A Three-Stage Algorithm for the Closest String Problem on Artificial and Real Gene Sequences

TL;DR

This paper presents a novel three-stage algorithm for the NP-hard Closest String Problem, improving solution quality for DNA and protein sequences through alphabet pruning, heuristic search, and local optimization, validated on real datasets.

Contribution

Introduces a three-stage algorithm with a new alphabet pruning method, a beam search variant, and local search for better solutions on biological sequences.

Findings

Outperforms previous methods on real-world datasets

Effective in reducing search space and improving solution quality

Validated on artificial and real gene sequences

Abstract

The Closest String Problem is an NP-hard problem that aims to find a string that has the minimum distance from all sequences that belong to the given set of strings. Its applications can be found in coding theory, computational biology, and designing degenerated primers, among others. There are efficient exact algorithms that have reached high-quality solutions for binary sequences. However, there is still room for improvement concerning the quality of solutions over DNA and protein sequences. In this paper, we introduce a three-stage algorithm that comprises the following process: first, we apply a novel alphabet pruning method to reduce the search space for effectively finding promising search regions.

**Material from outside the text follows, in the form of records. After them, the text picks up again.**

-- ==== Sys2Proof/Tests/Slice0.lean ====
section
/-! SUPPORT. Tests: ill-formed terms, a word of every row written out from the spec's encoding, vectors of
spec/95_test_vectors.md and worked examples of the rules, and for every statement a state that meets its hypotheses. -/

namespace Sys2Proof.Tests

open Sys2Proof Sys2Proof.Machine Sys2Proof.Safety Sys2Proof.Claims

/-! ## Small states -/

/-- A frame register with the given bytes from `INF[0]` on, zeros after them. -/
def frm (nad pcb len : Byte) (bs : List Byte) : Frame := ⟨nad, pcb, len, putInf (Vector.replicate 255 0) bs⟩

/-- The addresses of the vectors: HOST_ADDR 0x12, NODE_ADDR 0x21, no hook, a reset offered. -/
def vectorOptions : Options := { hostAddr := 0x12, nodeAddr := 0x21, bwtBase := 5, hook := none, hasReset := true }

/-- In a command, in a phase, with a last-sent byte and a received frame. -/
def running (p : Phase) (g : Stage) (sent : Byte) (rx : Frame) : State :=
  { State.reset with
    phase := p, stage := g, opt := vectorOptions, ifs := 4, waitMult := 1, slot0 := frm 0x21 sent 0 [], rxf := rx,
    txbuf := [(0, 0x10), (1, 0x11), (2, 0x12), (3, 0x13), (4, 0x14), (5, 0x15), (6, 0x16), (7, 0x17), (8, 0x18), (9, 0x19)],
    txLen0 := 10, txPtr := 4, txRem := 6, rxCap0 := 8, rxRem := 8, resets := [.ok], polls := [.error] }

/-- Before the pre-check, the last-sent block being `I(0,0)`. -/
def judging (rx : Frame) : State := running .evaluating .precheck 0x00 rx

/-- Before the table lookup, the reception having passed the pre-check. -/
def matching (sent : Byte) (rx : Frame) : State := running .evaluating .lookup sent rx

/-- Outside a command, every option written, one event waiting. -/
def atHost (e : HostEvent) : State :=
  { State.reset with
    hostOpt := vectorOptions, optWritten := ⟨true, true, true, true, true⟩, txbuf := [(0, 1), (1, 2)], host := [some e] }

/-- In a command, one event waiting. -/
def busyHost (e : HostEvent) : State := { running .sending .precheck 0x00 zeroFrame with host := [some e] }

/-- The next state, or `s` itself where there is none. -/
def out (o : Host.Outcome State Fault Refusal) (s : State) : State :=
  match o with
  | .next t => t
  | .fault _ | .refused _ => s

/-- The outcome is a next state. -/
def goes : Host.Outcome State Fault Refusal → Bool
  | .next _ => true
  | .fault _ | .refused _ => false

theorem step_out {s : State} (h : goes (step s) = true) : step s = .next (out (step s) s) := by
  unfold out
  cases hs : step s <;> simp [hs, goes] at h ⊢

/-! ## Well-formed terms -/

/-- The row 0xC1FF mask 0xFDFF has the types IFS and WTX only. -/
theorem test_wellFormed_refuses :
    (Instr.ifsWtxReqToInvalid .resync).wellFormed = false ∧ (Instr.ifsWtxReqToInvalid .abort).wellFormed = false := by decide

theorem test_wellFormed_accepts :
    (Instr.ifsWtxReqToInvalid .ifs).wellFormed = true ∧ (Instr.ifsWtxReqToInvalid .wtx).wellFormed = true ∧
    (Instr.respToInvalid .abort).wellFormed = true := by decide

/-! ## Decoding: words from the bit layouts of R97 to R100 -/

theorem test_decode_i_blocks :
    decodeTableWord 8 0b00000000 = some .i00 ∧ decodeTableWord 8 0b00100000 = some .i01 ∧
    decodeTableWord 8 0b01000000 = some .i10 ∧ decodeTableWord 8 0b01100000 = some .i11 := by decide
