-- ==== Sys2Proof/Proofs/Invariant.lean ====
section
/-! PROOF. The invariant of the engine, `EngineInv`: it holds after reset, every operation keeps it, and so every step does; from it, with
a written send buffer, every engine step has a next state (R195). -/

namespace Sys2Proof.Proofs

open Sys2Proof.Machine Sys2Proof.Claims Sys2Proof.Safety Sys2Proof.Laws

/-- Settles O51: each of the reset state's registers meets its bound. -/
theorem resetMeetsTheEngineInvariant : Obligations.ResetMeetsTheEngineInvariant := by
  unfold Obligations.ResetMeetsTheEngineInvariant
  constructor <;> decide

section Operations

variable {s t : State}

/-! ## Slots and the ways out of an evaluation -/

theorem engineInv_takeEvent (h : EngineInv s) : EngineInv s.takeEvent := { h with }

theorem errors_lt_of_engineInv (h : EngineInv s) (hp : s.phase = .evaluating) : s.errors < s.cfg.errorResetLimit :=
  h.errorsBusy (by rw [State.busy, hp])

theorem slotLen_of_engineInv (h : EngineInv s) (i : Bit) : (s.slot i).len ≠ 0xFF :=
  slot_forall (P := fun g => g.len ≠ 0xFF) h.slot0Len h.slot1Len i

/-- A slot may take any frame whose LEN leaves room for the checksum (R92). -/
theorem engineInv_setSlot (h : EngineInv s) (i : Bit) {f : Frame} (hf : f.len ≠ 0xFF) : EngineInv (s.setSlot i f) :=
  have hslots := setSlot_forall (P := fun g => g.len ≠ 0xFF) (i := i) hf h.slot0Len h.slot1Len
  { h with slot0Len := hslots.1, slot1Len := hslots.2 }

theorem engineInv_setPending (h : EngineInv s) (p : Byte) {bs : List Byte} (hbs : bs.length ≤ 254) :
    EngineInv (s.setPending p bs) := engineInv_setSlot h _ (ofNat_chunk_ne _ hbs)

theorem engineInv_actContinue (h : EngineInv s) : EngineInv (actContinue s) :=
  { h with
    rxfLen := nofun, secondPass := nofun, errorsBound := Nat.zero_le _, errorsBusy := fun _ => h.limitPositive
    retransmitsBound := Nat.zero_le _ }

theorem engineInv_actSingleShot (h : EngineInv s) (hb : s.errors < s.cfg.errorResetLimit) : EngineInv (actSingleShot s) :=
  { h with rxfLen := nofun, secondPass := nofun, errorsBusy := fun _ => hb }

/-- A command may end Failed with its error budget exhausted (R194). -/
theorem engineInv_actFail (h : EngineInv { s with errors := 0 }) (hb : s.errors ≤ s.cfg.errorResetLimit) (k : ResultKind) :
    EngineInv (actFail k s) :=
  { h with rxfLen := nofun, secondPass := nofun, errorsBusy := nofun, countFits := clip_lt _ _, errorsBound := hb }

theorem engineInv_clearErrors (h : EngineInv s) : EngineInv { s with errors := 0 } :=
  { h with errorsBound := Nat.zero_le _, errorsBusy := fun _ => h.limitPositive }

theorem engineInv_actComplete (h : EngineInv s) : EngineInv (actComplete s) :=
  { h with
    rxfLen := nofun, secondPass := nofun, errorsBusy := nofun
    countFits := lt_of_le_of_lt (Nat.sub_le _ _) h.rxFits }

/-! ## Deliveries and chunks -/

theorem engineInv_drainInbound (h : EngineInv s) (hd : drainInbound s = .ok t) : EngineInv t := by
  obtain ⟨-, rfl⟩ | ⟨-, m, hm, rfl⟩ := drain_inv hd
  · exact h
  · exact { h with rxWf := (writeRun_keeps hm).1 h.rxWf, rxCursor := cursor_advance h.rxCursor (drainSize_le_rem s) }

theorem engineInv_afterFill (h : EngineInv s) (i : Bit) {a : Nat} {bs : List Byte}
    (hread : readTx s a (chunkSize s) = .ok bs) : EngineInv (afterFill i s bs) :=
  have hlen : bs.length ≤ 254 := (readTx_inv hread).1 ▸ chunkSize_le_max s
  { engineInv_setSlot h i (f := filled (s.slot i) bs (s.txRem - chunkSize s)) (ofNat_chunk_ne _ hlen) with
    txCursor := cursor_advance h.txCursor (chunkSize_le_rem s) }

theorem engineInv_buildInitial (h : EngineInv s) (hb : buildInitial s = .ok t) : EngineInv t := by
  obtain ⟨bs, hread, rfl⟩ := buildInitial_inv hb
  have hinit : EngineInv (initialSlot s) := engineInv_setSlot h _ (slotLen_of_engineInv h s.active)
  exact { engineInv_afterFill hinit s.active hread with }

/-- A session starts from any state that meets the invariant but for ERRORS, which it clears (R270). -/
theorem engineInv_actResetSession (h : EngineInv { s with errors := 0 }) (hr : actResetSession s = .ok t) : EngineInv t := by
  obtain ⟨u, hu, rfl⟩ := resetSession_inv hr
  have hstart : EngineInv (sessionStart s) :=
    { h with
      txCursor := Nat.zero_add _, rxCursor := Nat.zero_add _, retransmitsBound := Nat.zero_le _ }
  have hbuilt := engineInv_buildInitial hstart hu
  have herrors : u.errors = 0 := by obtain ⟨bs, -, rfl⟩ := buildInitial_inv hu; rfl
  exact { hbuilt with
    rxfLen := nofun, secondPass := nofun
    errorsBusy := fun _ => herrors ▸ hbuilt.limitPositive }

/-! ## The two stages of an evaluation -/

theorem engineInv_precheck (h : EngineInv s) : EngineInv (precheck s).2 := by
  rw [(precheck_shape s).2]
  exact { h with }

/-- The counted state meets the invariant but for the budget ERRORS may have exhausted (R193). -/
theorem engineInv_counted {c : ErrCode} (h : EngineInv s) (hc : c ≠ 3) : EngineInv { counted c s with errors := 0 } :=
  { engineInv_clearErrors h with rErrLegal := hc }

theorem afterReset_eq (s : State) : afterReset s =
    { s with resetDone := true, resets := s.resets.tail, draws := (afterReset s).draws, calls := .reset :: s.calls } :=
  resetLink_eq _

theorem engineInv_afterReset (h : EngineInv { s with errors := 0 }) : EngineInv { afterReset s with errors := 0 } := by
  rw [afterReset_eq]
  exact { h with }

theorem Judged.engineInv {c : ErrCode} (hj : Judged c s t) (h : EngineInv s) (hp : s.phase = .evaluating) (hc : c ≠ 3) :
    EngineInv t := by
  have hlt : s.errors < s.cfg.errorResetLimit := errors_lt_of_engineInv h hp
  have hcounted := engineInv_counted h hc
  cases hj with
  | accepted => exact { h with rErrLegal := fun h0 => by cases h0 }
  | consulted _ hbudget =>
    exact { h with rErrLegal := hc, errorsBound := le_of_lt hbudget, errorsBusy := fun _ => hbudget }
  | resynced => exact { engineInv_actContinue (engineInv_setPending hcounted _ (Nat.zero_le _)) with }
  | exhausted => exact engineInv_actFail hcounted hlt _
  | resetFailed => exact engineInv_actFail (engineInv_afterReset hcounted) (by rw [afterReset_eq]; exact hlt) _
  | restarted _ _ hsession => exact engineInv_actResetSession (engineInv_afterReset hcounted) hsession

theorem Matched.engineInv {i : Instr} (hm : Matched i s t) (h : EngineInv s) (hp : s.phase = .evaluating) : EngineInv t := by
  have hlt : s.errors < s.cfg.errorResetLimit := errors_lt_of_engineInv h hp
  have hone (p b : Byte) : EngineInv (s.setPending p [b]) := engineInv_setPending h p (by decide : 1 ≤ 254)
  cases hm with
  | ifsEchoed => exact { engineInv_actSingleShot (hone (sPcb .ifs .response) (infAt s.rxf 0)) hlt with }
  | wtxEchoed => exact { engineInv_actSingleShot (hone (sPcb .wtx .response) (infAt s.rxf 0)) hlt with }
  | deliveredLast hdrain => exact engineInv_actComplete (engineInv_drainInbound h hdrain)
  | deliveredMore b hdrain =>
    exact engineInv_actContinue (engineInv_setPending (engineInv_drainInbound h hdrain) _ (Nat.zero_le _))
  | chunkSent ns hread =>
    have hslot : EngineInv (chunkSlot ns s) := engineInv_setSlot h _ (slotLen_of_engineInv h (~~~s.active))
    exact engineInv_actContinue (engineInv_afterFill hslot _ hread)
  | sentAgain hbound =>
    exact { h with rxfLen := nofun, secondPass := nofun, errorsBusy := fun _ => hlt, retransmitsBound := hbound }
  | resyncFailed | aborted => exact engineInv_actFail (engineInv_clearErrors h) h.errorsBound _
  | resynced | abortRequested => exact engineInv_actContinue (engineInv_setPending h _ (Nat.zero_le _))
  | errorAnswered => exact engineInv_actSingleShot (engineInv_setPending h _ (Nat.zero_le _)) hlt
  | completed => exact engineInv_actComplete h
  | restarted hsession => exact engineInv_actResetSession (engineInv_clearErrors h) hsession

theorem engineInv_forced (h : EngineInv s) : EngineInv (forced s) :=
  { h with rxfLen := fun _ _ => rfl, secondPass := fun _ _ => rfl }

theorem engineInv_step_evaluating (h : EngineInv s) (he : s.nextEvent = none) (hp : s.phase = .evaluating)
    (hstep : step s = .next t) : EngineInv t := by
  have h := engineInv_takeEvent h
  cases hs : s.stage with
  | precheck =>
    exact (step_precheck_inv he hp hs hstep).engineInv (engineInv_precheck h)
      ((phase_precheck_snd s.takeEvent).trans hp) (precheck_shape _).1
  | lookup =>
    obtain ⟨i, -, hm⟩ | ⟨-, ⟨-, rfl⟩ | ⟨-, -, rfl⟩⟩ := step_lookup_inv he hp hs hstep
    · exact hm.engineInv h hp
    · exact engineInv_actFail (engineInv_clearErrors h) h.errorsBound _
    · exact engineInv_forced h

/-! ## Sending and receiving -/

theorem hookedFrame_len_ne (g : HookedFrame) : (hookedFrame g).len ≠ 0xFF :=
  ofNat_chunk_ne _ (Nat.le_of_lt_succ g.len.isLt)

/-- A hook leaves room for the checksum where there was room (R137). -/
theorem applyHook_len_ne (hook : Option Nat) (d : Direction) {f : Frame} (hf : f.len ≠ 0xFF) :
    (applyHook hook d f).len ≠ 0xFF := by
  cases hook with
  | none => exact hf
  | some k => exact hookedFrame_len_ne _

theorem engineInv_step_sending (h : EngineInv s) (he : s.nextEvent = none) (hp : s.phase = .sending)
    (hstep : step s = .next t) : EngineInv t := by
  have hroom := slotLen_of_engineInv h s.txsel
  rw [step_sending he hp, sendPhase_of_room (s := s.takeEvent) hroom] at hstep
  cases hstep
  have hsent := engineInv_setSlot h s.txsel (applyHook_len_ne s.opt.hook .transmit (f := sealed s.opt.nodeAddr (s.slot s.txsel)) hroom)
  exact { hsent with
    rxfLen := nofun, secondPass := nofun
    errorsBusy := fun _ => h.errorsBusy (by rw [State.busy, hp]) }

/-- A body that `decode` accepts has room for the checksum (R92, R142). -/
theorem decodeBody_len (s : State) : (decodeBody s).1 = none ∨ (decodeBody s).2.rxf.len ≠ 0xFF := by
  cases hbad : s.cfg.lenBad s.rxf.len with
  | true => exact .inl (congrArg Prod.fst (decodeBody_invalid hbad))
  | false =>
    refine .inr ?_
    unfold decodeBody
    rw [if_neg (ne_true_of_eq_false hbad)]
    exact applyHook_len_ne _ _ (len_ne_of_lenBad hbad)

theorem decodeFrame_len (n : Nat) (s : State) : (decodeFrame n s).1 = none ∨ (decodeFrame n s).2.rxf.len ≠ 0xFF := by
  unfold decodeFrame
  split
  · exact .inl rfl
  · exact decodeBody_len _
  · exact decodeBody_len _

theorem substituteSentinel_len {r : Option Byte × State} (h : r.1 = none ∨ r.2.rxf.len ≠ 0xFF)
    (hl : (substituteSentinel r).rxf.len = 0xFF) : (substituteSentinel r).rxf.pcb = (substituteSentinel r).cfg.pcbInvalid := by
  obtain ⟨_ | l, u⟩ := r
  · rfl
  · exact absurd hl (h.resolve_left nofun)

/-- After a reception a LEN of 255 stands beside the sentinel only (R142, R256). -/
theorem receivePhase_len (s : State) (hl : (receivePhase s).rxf.len = 0xFF) :
    (receivePhase s).rxf.pcb = (receivePhase s).cfg.pcbInvalid :=
  substituteSentinel_len (decodeFrame_len (deadline s) { s with waitMult := 1 }) hl

theorem engineInv_step_receiving (h : EngineInv s) (he : s.nextEvent = none) (hp : s.phase = .receiving)
    (hstep : step s = .next t) : EngineInv t := by
  obtain ⟨u, hu, -, -, hpass, -, -, hframe⟩ := receivingConsumesTheMultiplier s he hp h.windowClosed
  rw [hstep, Host.Outcome.next.injEq] at hu
  subst hu
  have hlen : t.rxf.len = 0xFF → t.rxf.pcb = t.cfg.pcbInvalid := by
    rw [step_receiving he hp] at hstep
    cases hstep
    exact receivePhase_len s.takeEvent
  have hbusy := h.errorsBusy (by rw [State.busy, hp])
  rw [hframe] at hlen ⊢
  exact { h with
    rxfLen := fun _ => hlen, errorsBusy := fun _ => hbusy
    secondPass := fun _ h1 => by rw [hpass] at h1; cases h1 }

Second, a variant of beam search to find a heuristic solution is employed. This method utilizes a newly developed guiding function based on an expected distance heuristic score of partial solutions. Last, we introduce a local search to improve the quality of the solution obtained from the beam search. Furthermore, due to the lack of real-world benchmarks, two real-world datasets are introduced to verify the robustness of the method. The extensive experimental results show that the proposed method outperforms the previous approaches from the literature.